Stored data
=== Section Start ===

-- ==== Sys2Proof/Machine/Text.lean ====
section
/-! DEFINITION. The call syntax of the operations (30_encoding.md R83). -/

namespace Sys2Proof

/-- A hexadecimal digit, in capitals as R83's example has it. -/
def hexDigit (n : Nat) : String :=
  (["0", "1", "2", "3", "4", "5", "6", "7", "8", "9", "A", "B", "C", "D", "E", "F"][n % 16]?).getD "0"

/-- A byte of a byte sequence: 0x and two digits (R83). -/
def hexByte (b : Byte) : String := "0x" ++ hexDigit (b.toNat / 16) ++ hexDigit b.toNat

/-- A byte sequence, `[b0, b1, ...]`, with a separator between its elements (R83). -/
def bytesText (separator : String) (l : List Byte) : String :=
  "[" ++ String.intercalate separator (l.map hexByte) ++ "]"

/-- A printable ASCII character other than the double quote, which a double-quoted text can hold. -/
def quotable (b : Byte) : Bool := decide (0x20 ≤ b.toNat) && decide (b.toNat ≤ 0x7E) && b != 0x22

/-- A text, double-quoted ASCII (R83). A text with other codes is written as a byte sequence (log entry 20). -/
def quotedText (separator : String) (l : List Byte) : String :=
  if l.all quotable then "\"" ++ String.ofList (l.map fun b => Char.ofNat b.toNat) ++ "\"" else bytesText separator l

/-- An argument as it is written. -/
inductive Arg where
  /-- A number in decimal. -/
  | num (n : Int)
  /-- A byte or character code in hexadecimal. -/
  | code (b : Byte)
  | bool (b : Bool)
  | bytes (l : List Byte)
  | text (l : List Byte)
  deriving DecidableEq, Repr

/-- A `u8` as a number. -/
def Arg.u8 (b : Byte) : Arg := .num b.toNat

/-- An argument, with the separator of byte sequences (R83). -/
def Arg.write (separator : String) : Arg → String
  | .num n => toString n
  | .code b => hexByte b
  | .bool b => if b then "true" else "false"
  | .bytes l => bytesText separator l
  | .text l => quotedText separator l

/-- An operation as it is written: the source's name, the mnemonic and the arguments in order (R73). -/
structure Call where
  name : String
  mnemonic : String
  args : List Arg
  deriving DecidableEq, Repr

/-- The source's name, the mnemonic and the arguments of an instruction (R73, and spec/opcode_table.json for the wire byte
kinds). Where the source has no call, the mnemonic stands for the name too (log entry 20). -/
def Instr.call : Instr → Call
  | .start => ⟨"start", "START", []⟩
  | .stop => ⟨"stop", "STOP", []⟩
  | .bitDelay => ⟨"bitDelay", "BITDELAY", []⟩
  | .writeByte byte => ⟨"writeByte", "WRITEBYTE", [.code byte]⟩
  | .encData => ⟨"ENC_DATA", "ENC_DATA", []⟩
  | .encAddr pos => ⟨"ENC_ADDR", "ENC_ADDR", [.u8 pos]⟩
  | .encDisp level on => ⟨"ENC_DISP", "ENC_DISP", [.u8 level, .bool on]⟩
  | .encodeCharacter ch => ⟨"encodeCharacter", "ENCODECHARACTER", [.code ch]⟩
  | .encodeDecimal value leadingZero length =>
    ⟨"encodeDecimal", "ENCODEDECIMAL", [.num value.toInt, .bool leadingZero, .u8 length]⟩
  | .encodeDecimalWithDot value dotMask leadingZero length =>
    ⟨"encodeDecimalWithDot", "ENCODEDECIMALWITHDOT", [.num value.toInt, .u8 dotMask, .bool leadingZero, .u8 length]⟩
  | .encodeString text dotMask length position =>
    ⟨"encodeString", "ENCODESTRING", [.text text, .u8 dotMask, .u8 length, .u8 position]⟩
  | .displayBegin => ⟨"displayBegin", "DISPLAYBEGIN", []⟩
  | .displayClose => ⟨"displayClose", "DISPLAYCLOSE", []⟩
  | .displayClear => ⟨"displayClear", "DISPLAYCLEAR", []⟩
  | .setBrightness level on => ⟨"setBrightness", "SETBRIGHTNESS", [.u8 level, .bool on]⟩
  | .setSegments buffer length position =>
    ⟨"setSegments", "SETSEGMENTS", [.bytes buffer, .u8 length, .u8 position]⟩
  | .displayDecimal value leadingZero length position =>
    ⟨"DisplayDecimal", "DISPLAYDECIMAL", [.num value.toInt, .bool leadingZero, .u8 length, .u8 position]⟩
  | .displayDecimalWDot value dotMask leadingZero length position =>
    ⟨"DisplayDecimalwDot", "DISPLAYDECIMALWDOT",
      [.num value.toInt, .u8 dotMask, .bool leadingZero, .u8 length, .u8 position]⟩
  | .displayString text dotMask length position =>
    ⟨"DisplayString", "DISPLAYSTRING", [.text text, .u8 dotMask, .u8 length, .u8 position]⟩
  | .wireCmdData => ⟨"WIRE_CMD_DATA", "WIRE_CMD_DATA", []⟩
  | .wireCmdAddr pos => ⟨"WIRE_CMD_ADDR", "WIRE_CMD_ADDR", [.num pos.toNat]⟩
  | .wireCmdDisp on level => ⟨"WIRE_CMD_DISP", "WIRE_CMD_DISP", [.bool on, .num level.toNat]⟩
  | .wireSegment dp g f e d c b a => ⟨"WIRE_SEGMENT", "WIRE_SEGMENT", [.code (segmentByte dp g f e d c b a)]⟩

/-- The source's call syntax, `name(arg, arg, ...)` (R83). -/
def Instr.text (i : Instr) : String :=
  i.call.name ++ "(" ++ String.intercalate ", " (i.call.args.map (Arg.write ", ")) ++ ")"

/-- The assembler-style equivalent: the mnemonic and the arguments separated by commas (R83). -/
def Instr.assembler (i : Instr) : String :=
  match i.call.args with
  | [] => i.call.mnemonic
  | args => i.call.mnemonic ++ " " ++ String.intercalate ", " (args.map (Arg.write ","))

end Sys2Proof
end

=== Section End ===

▶ [EXERCISE REQUIREMENTS]: Each line from the top of the entries above through the line containing "def Arg.write (separator" must be transcribed exactly, and no other line may appear.

▶ [ANSWER SECTION]:
-- ==== Sys2Proof/Machine/Text.lean ====
section
/-! DEFINITION. The call syntax of the operations (30_encoding.md R83). -/

namespace Sys2Proof

/-- A hexadecimal digit, in capitals as R83's example has it. -/
def hexDigit (n : Nat) : String :=
  (["0", "1", "2", "3", "4", "5", "6", "7", "8", "9", "A", "B", "C", "D", "E", "F"][n % 16]?).getD "0"

/-- A byte of a byte sequence: 0x and two digits (R83). -/
def hexByte (b : Byte) : String := "0x" ++ hexDigit (b.toNat / 16) ++ hexDigit b.toNat

/-- A byte sequence, `[b0, b1, ...]`, with a separator between its elements (R83). -/
def bytesText (separator : String) (l : List Byte) : String :=
  "[" ++ String.intercalate separator (l.map hexByte) ++ "]"

/-- A printable ASCII character other than the double quote, which a double-quoted text can hold. -/
def quotable (b : Byte) : Bool := decide (0x20 ≤ b.toNat) && decide (b.toNat ≤ 0x7E) && b != 0x22

/-- A text, double-quoted ASCII (R83). A text with other codes is written as a byte sequence (log entry 20). -/
def quotedText (separator : String) (l : List Byte) : String :=
  if l.all quotable then "\"" ++ String.ofList (l.map fun b => Char.ofNat b.toNat) ++ "\"" else bytesText separator l

/-- An argument as it is written. -/
inductive Arg where
  /-- A number in decimal. -/
  | num (n : Int)
  /-- A byte or character code in hexadecimal. -/
  | code (b : Byte)
  | bool (b : Bool)
  | bytes (l : List Byte)
  | text (l : List Byte)
  deriving DecidableEq, Repr

/-- A `u8` as a number. -/
def Arg.u8 (b : Byte) : Arg := .num b.toNat

/-- An argument, with the separator of byte sequences (R83). -/
def Arg.write (separator : String) : Arg → String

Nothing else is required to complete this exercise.